**PROBLEM DESCRIPTION**
Check every line below, and copy those that include "decodeLong".

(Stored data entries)
========================================================================

/-- Class 2 of the long forms: branches and jumps (R67). X and unused bits as R64 fixes them. -/
def longClass2 (f h : Frame) : Option Instr :=
  match f.op.toNat with
  | 0 => some (.braL (sextFrom 22 (h.op ++ h.d ++ h.a ++ h.b ++ f.d ++ f.a ++ f.b)))
  | 1 => some (.balL (sextFrom 16 (h.op ++ h.d ++ h.a ++ f.d ++ f.a)) (full h.b f.b))
  | 2 => some (.beqL (sextFrom 10 (h.op ++ h.d ++ f.d)) (full h.a f.a) (full h.b f.b))
  | 3 => some (.bneL (sextFrom 10 (h.op ++ h.d ++ f.d)) (full h.a f.a) (full h.b f.b))
  | 4 => some (.bltsL (sextFrom 10 (h.op ++ h.d ++ f.d)) (full h.a f.a) (full h.b f.b))
  | 5 => some (.bgtsL (sextFrom 10 (h.op ++ h.d ++ f.d)) (full h.a f.a) (full h.b f.b))
  | 6 => some (.bltuL (sextFrom 10 (h.op ++ h.d ++ f.d)) (full h.a f.a) (full h.b f.b))
  | 7 => some (.bgtuL (sextFrom 10 (h.op ++ h.d ++ f.d)) (full h.a f.a) (full h.b f.b))
  | 8 => if h.op = 0 ∧ h.a = 0 ∧ h.b = 0 ∧ f.a = 0 ∧ f.b = 0 then some (.jmpL (full h.d f.d)) else none
  | 9 => if h.op = 0 ∧ h.a = 0 ∧ f.a = 0 then some (.jalL (full h.d f.d) (full h.b f.b)) else none
  | _ => none

/-- The long instruction a word spells: `W[15] = 1`, `W[31] = 0`, `W[30:29] = 0` (R54, R69). -/
def decodeLong (w : BitVec 32) : Option Instr :=
  let f := Frame.ofHalf (w.extractLsb' 0 16)
  let h := Frame.ofHalf (w.extractLsb' 16 16)
  if f.l = 1 ∧ h.l = 0 ∧ h.cls = 0 then
    match f.cls.toNat with
    | 0 => longClass0 f h
    | 1 => longClass1 f h
    | 2 => longClass2 f h
    | _ => none
  else none

/-! ## The decode algorithm (R51) -/

/-- Why the decoder gives no instruction, one name per failing step of R51. -/
inductive DecodeFailure where
  /-- Step 1: fewer than 2 bytes are available. -/
  | fewerThanTwoBytes
  /-- Step 3: no short form matches and fewer than 4 bytes are available. -/
  | fewerThanFourBytes
  /-- Step 5: neither a short nor a long form matches. -/
  | noEncodingMatches
deriving DecidableEq, Repr

/-- The size reported with a failure: 0 for want of bytes, 2 where nothing matches (R51). -/
def DecodeFailure.size : DecodeFailure → FailSize
  | .fewerThanTwoBytes => .size0
  | .fewerThanFourBytes => .size0
  | .noEncodingMatches => .size2

/-- The decoder's answer: an instruction with its size in bytes, or a failure (R51). -/
inductive Decoded where
  | success (i : Instr) (size : Nat)
  | failure (r : DecodeFailure)
deriving DecidableEq, Repr

/-- The decode algorithm of R51, steps 1 to 5. The byte address the Step Driver passes along has no
effect (40_execution_cycle.md R92) and is left out. -/
def decode : List Byte → Decoded
  | b0 :: b1 :: rest =>
    match decodeShort (wordOfBytes b0 b1) with
    | some i => .success i 2
    | none =>
      match rest with
      | b2 :: b3 :: _ =>
        match decodeLong (wordOfBytes b2 b3 ++ wordOfBytes b0 b1) with
        | some i => .success i 4
        | none => .failure .noEncodingMatches
      | _ => .failure .fewerThanFourBytes
  | _ => .failure .fewerThanTwoBytes

/-- The four bytes of a 32-bit word, the least significant first (20_memory.md R31). -/
def wordBytes (w : BitVec 32) : List Byte :=
  [w.extractLsb' 0 8, w.extractLsb' 8 8, w.extractLsb' 16 8, w.extractLsb' 24 8]

/-- The instruction the decoder reads from the bits `w` of an opcode-table row of `nbits` bits, every bit
above `nbits` being 0. -/
def decodeTableWord (nbits w : Nat) : Option Instr :=
  match decode (wordBytes (BitVec.ofNat 32 (w % 2 ^ nbits))) with
  | .success i _ => some i
  | .failure _ => none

========================================================================

**WRITTEN ANSWER**
def decodeLong (w : BitVec 32) : Option Instr :=
        match decodeLong (wordOfBytes b2 b3 ++ wordOfBytes b0 b1) with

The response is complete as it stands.